This study was designed to investigate and characterize in more detail than had been previously available the electric and magnetic fields associated with the higher amplitude EMI events in the frequency range from 1 kHz to 10 MHz in a CANDU nuclear power station. Although conducted EMI voltages and currents are considered equally important in this frequency range, permission was not obtained for the connection of the necessary probes to safety-related equipment terminals.

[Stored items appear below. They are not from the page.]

/-- MBATCH with 127 and 128 batches outstanding; MWAIT for a batch that is and one that is not outstanding. -/
theorem witness_MatrixBatches : ∀ n ∈ [127, 128],
    let s := matrixState { matrixGroup with batch := n, batches := (List.range n).map fun k => { num := k, ops := [150] } } 2 0
    Alone s ∧ ScalarsReady s [1] [5] ∧ CleanScalars s [1] ∧ (curGroup s).batches.length = n ∧
      acqPending s = false ∧ (∃ b ∈ (curGroup s).batches, b.num = 126) ∧ ∀ b ∈ (curGroup s).batches, b.num ≠ 255 := by
  unfold Alone ScalarsReady CleanScalars; decide +kernel

abbrev engine (o : MxOp) (holder : Nat) : State :=
  let s := device matrixGroup { tiles := [(7, tileOf 3)], share := mwrite [] 0x40 [0x80#8, 0x3F#8]
                                matrix := { active := { k := 1, n := 1, fmt := 10, elems := [(0, 0x3F80#16)] } } } 0
  { s with cores := [(0, { mxHolder := some holder, mxQueue := [(9, o)] })], nextId := 10 }

abbrev anOp (kind : MxKind) : MxOp := { kind := kind, gid := 3, team := 2, tile := 7, k := 1, n := 1, m := 1, fmt := 10 }

theorem witness_MatrixSteps : (∀ kind ∈ [MxKind.mldw, .mswap, .mstream, .mdrain, .mzero], let s := engine (anOp kind) 2
    tget (coreAt s 0).mxQueue 9 = some (anOp kind) ∧ mxReady (coreAt s 0) 9 (anOp kind) = true ∧
      tget s.teams 2 = some (tgetD s.teams 2 {}) ∧ (tgetD s.teams 2 {}).matrix.active.n ≤ 64) ∧
    (coreAt (engine (anOp .mswap) 5) 0).mxQueue = [(9, anOp .mswap)] ∧
    (coreAt (engine (anOp .mswap) 5) 0).mxHolder ≠ some (anOp .mswap).team := by decide +kernel

/-- The first GiB of context 0 mapped one to one, a leaf at level 2. -/
abbrev bigTables : Memory :=
  mwrite (mwrite (mwrite [] 0x100000 (leBytes 0x101001 8)) 0x101000 (leBytes 0x102001 8)) 0x102000
    (leBytes (6 * 2 ^ 61 + 2 ^ 60 + 2 ^ 59 + 3) 8)

/-- A device whose teams 2 and 5 have their context records from 0x4000000 on. -/
abbrev recorded (s : State) : State :=
  { s with
    mem := bigTables, contexts := [(0, { root := 0x100000#64, en := true })]
    launches := [(1, { record := recordOf (0x4000000 * 2 ^ 256), next := 1 })] }

/-- The holder has a record that may be written, and the team at the head of the queue has its state in one. -/
theorem witness_MatrixSteps_records : let s := { recorded (engine (anOp .mswap) 5) with
      teams := [(2, { launch := 1, cores := [0], matrix := { kept := true } }), (5, { launch := 1, cores := [0], record := 1 })] }
    (teamRecord s 5).getLsbD 187 = true ∧ recordOk s 5 = true ∧ (tgetD s.teams 2 {}).matrix.kept = true ∧
      recordOk (engine (anOp .mswap) 5) 5 = false := by decide +kernel

theorem test_mstream_accumulates : tgetD (tgetD (tgetD (after (exec (.mstreamPassed 0 9) (engine (anOp .mstream) 2))).teams 2
    {}).matrix.accs 0 {}).vals 0 0#64 = 0xFF800000#64 := by decide +kernel
theorem test_mswap_exchanges : ((tgetD (after (exec (.mswapTakesEffect 0 9) (engine (anOp .mswap) 2))).teams 2 {}).matrix.active,
    (tgetD (after (exec (.mswapTakesEffect 0 9) (engine (anOp .mswap) 2))).teams 2 {}).matrix.shadow.fmt) = ({}, 10) := by
  decide +kernel


/-! ### Templates, posts and remote requests -/

/-- A template: KIND, DSP, DST, ROWBYTES 16, `rows` rows, a fill barrier at 0x100 as its delivered target. -/
abbrev template (kind dsp dst rows : Nat) : BitVec 512 :=
  BitVec.ofNat 512 (kind + dsp * 2 ^ 22 + 0x200 * 2 ^ 64 + dst * 2 ^ 128 + 16 * 2 ^ 192 + 16 * 2 ^ 224) |||
    (16#512 <<< 256) ||| (BitVec.ofNat 512 rows <<< 288) ||| (0x10020#512 <<< 480)

/-- s1 is the aperture of cluster 0, s2 the post word of entry 5, s8 to s15 a template. -/
abbrev posting (b : BitVec 512) (word : Nat) : Group :=
  { oneGroup with
    sregs := [(1, 0xF000000000000#64), (2, BitVec.ofNat 64 word)] ++
      (List.range 8).map fun k => (8 + k, b.extractLsb' (64 * k) 64) }

abbrev postState (b : BitVec 512) (word : Nat) : State :=
  { device (posting b word) { templates := [(5, { bits := b, valid := true })], tiles := [(7, tileOf 0)] } 0 with
    mem := tables, contexts := [(0, { root := 0x100000#64, en := true })] }

/-- A template that XTPL takes, and one with a reserved kind. -/
theorem witness_TemplatesAndPosts : let s := postState (template 0 0 0x300 4) 0
    Alone s ∧ ScalarsReady s ((List.range 8).map (8 + ·)) [16] ∧ CleanScalars s ((List.range 8).map (8 + ·)) := by
  unfold Alone ScalarsReady CleanScalars; decide +kernel

theorem witness_TemplatesAndPosts_templates :
    (templateIn (curGroup (postState (template 0 0 0x300 4) 0)) 8 = template 0 0 0x300 4 ∧
      tplOk 4096 (template 0 0 0x300 4) = true) ∧
    templateIn (curGroup (postState (template 12 0 0x300 4) 0)) 8 = template 12 0 0x300 4 ∧
      10 ≤ (template 12 0 0x300 4).toNat % 16 := by decide +kernel

/-- A post of all four rows, one of row 4 and 1 more, which overruns, and one with a bit above the entry's number. -/
theorem witness_TemplatesAndPosts_post : (∀ w ∈ [5 * 2 ^ 52, 5 * 2 ^ 52 + 4 * 2 ^ 26 + 1, 2 ^ 57 + 5 * 2 ^ 52],
      let s := postState (template 0 0 0x300 4) w
      let x := tgetD s.teams 2 {}
      tget s.teams 2 = some x ∧ Alone s ∧ Standing s ∧ ScalarsReady s [1, 2] [] ∧ CleanScalars s [1, 2] ∧
        hmode (curGroup s) = false ∧ (curStrand s).stage ≠ 1 ∧ acqPending s = false ∧ (tgetD x.templates 5 {}).valid = true ∧
        postDestOk s (curGroup s) (template 0 0 0x300 4) 4 = true ∧ postTileFree s 2 (template 0 0 0x300 4) = true ∧
        (queueOf s 0 (tPrio (template 0 0 0x300 4))).length < 64) ∧
    ruleRows 4 0 = some (0, 4) ∧ ruleRows 4 (4 * 2 ^ 26 + 1) = none := by
  unfold Alone Standing ScalarsReady CleanScalars; decide +kernel

/-- A post waiting for its acceptance, at stage 1 of its XPOST; the queue before it full. -/
theorem witness_TemplatesAndPosts_wait : let s := { postState (template 0 0 0x300 4) (5 * 2 ^ 52) with
      groups := [(3, { posting (template 0 0 0x300 4) (5 * 2 ^ 52) with stack := [{ mask := 0xFFFF#64, stage := 1, request := 9 }] })]
      posts := [(9, { phase := .waiting })], btes := [(0, { queues := [(0, (List.range 64).map (· + 100))] })] }
    (curStrand s).stage = 1 ∧ (tget s.posts (curStrand s).request).map (·.phase) = some .waiting ∧
      64 ≤ (queueOf s 0 0).length ∧ Alone s ∧ Standing s := by
  unfold Alone Standing; decide +kernel

/-- Post 9 of four rows by group 3. -/
abbrev aPost (b : BitVec 512) (phase : PostPhase) (count : Nat) : Post :=
  { team := 2, launch := 1, gid := 3, tidx := 5, bits := b, count := count, phase := phase, awaits := [8] }

abbrev bteState (p : Post) : State :=
  { postState p.bits 0 with posts := [(9, p)], btes := [(0, { queues := [(0, [9])] })], nextId := 10 }

/-- A copy, a copy into a tile, one of no rows, and a remote post whose device lies outside the shape. -/
theorem witness_PostsRun : ∀ p ∈ [aPost (template 0 0 0x300 4) .waiting 4, aPost (template 0 2 7 1) .waiting 1,
      aPost (template 0 0 0x300 4) .waiting 0, aPost (template 3 0 0x300 4 ||| 0xFF000000#512) .waiting 4],
    let s := bteState p
    let x := tgetD s.teams p.team {}
    (∀ staged, postAwaits s { p with staged := staged }) ∧ tget s.posts 9 = some p ∧ tget s.teams p.team = some x ∧ (tget x.templates p.tidx).isSome = true ∧
      tKind p.bits < 6 ∧ p.status = none ∧ (queueOf s p.cluster (tPrio p.bits)).length < 64 ∧
      x.phase = .resident ∧ x.mate = none ∧ x.snap = none ∧ (tgetD s.launches p.launch {}).aborted = false := by
  unfold postAwaits; decide +kernel
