-- ==== Sys2Proof/Machine/RegMap.lean ====
section
/-! DEFINITION. The register map of BAR0: one row per register (or array of registers) of the register
sections of the chapters, with the bits host software can write and the encodings each field allows
(R12, R15, R16), and the value each register holds at reset. -/

namespace Sys2Proof.Machine

/-- One checked field: bits [hi:lo] take only lo ≤ value ≤ max; another value leaves the field unchanged
and records the cause (R16, and the range rules of the chapters). -/
structure FieldCheck where
  hi : Nat
  lo : Nat
  min : Nat
  max : Nat
  cause : Nat
  deriving DecidableEq, Repr

/-- One row of the register map: registers at base + stride × k, k < count, and the bit masks of the
access codes of Table 0.5. Bits in no mask read as the device keeps them and ignore writes. -/
structure RegSpec where
  base : Nat
  stride : Nat
  count : Nat
  rw : Nat
  rwl : Nat
  w1c : Nat
  rc : Nat
  checks : List FieldCheck
  deriving DecidableEq, Repr

namespace Reg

The station selected was Darlington Nuclear Generating Station (DNGS), operated by Ontario Power Generation (OPG). A computerized data acquisition (DAC) system equipped with electric and magnetic field sensors designed to respond to fields at frequencies from 1 kHz to 10 MHz was designed and was placed in DNGS for a total period of six and one half months.

The equipment was located for about two months at each of three survey locations, rooms S322, S318, and T305. The first two rooms, next to the Unit 3 control room and largely filled with cable termination and distribution racks, had been used as sites for an earlier EMI survey at the same station, while the third was selected as representing an equipment location closer to plant machinery.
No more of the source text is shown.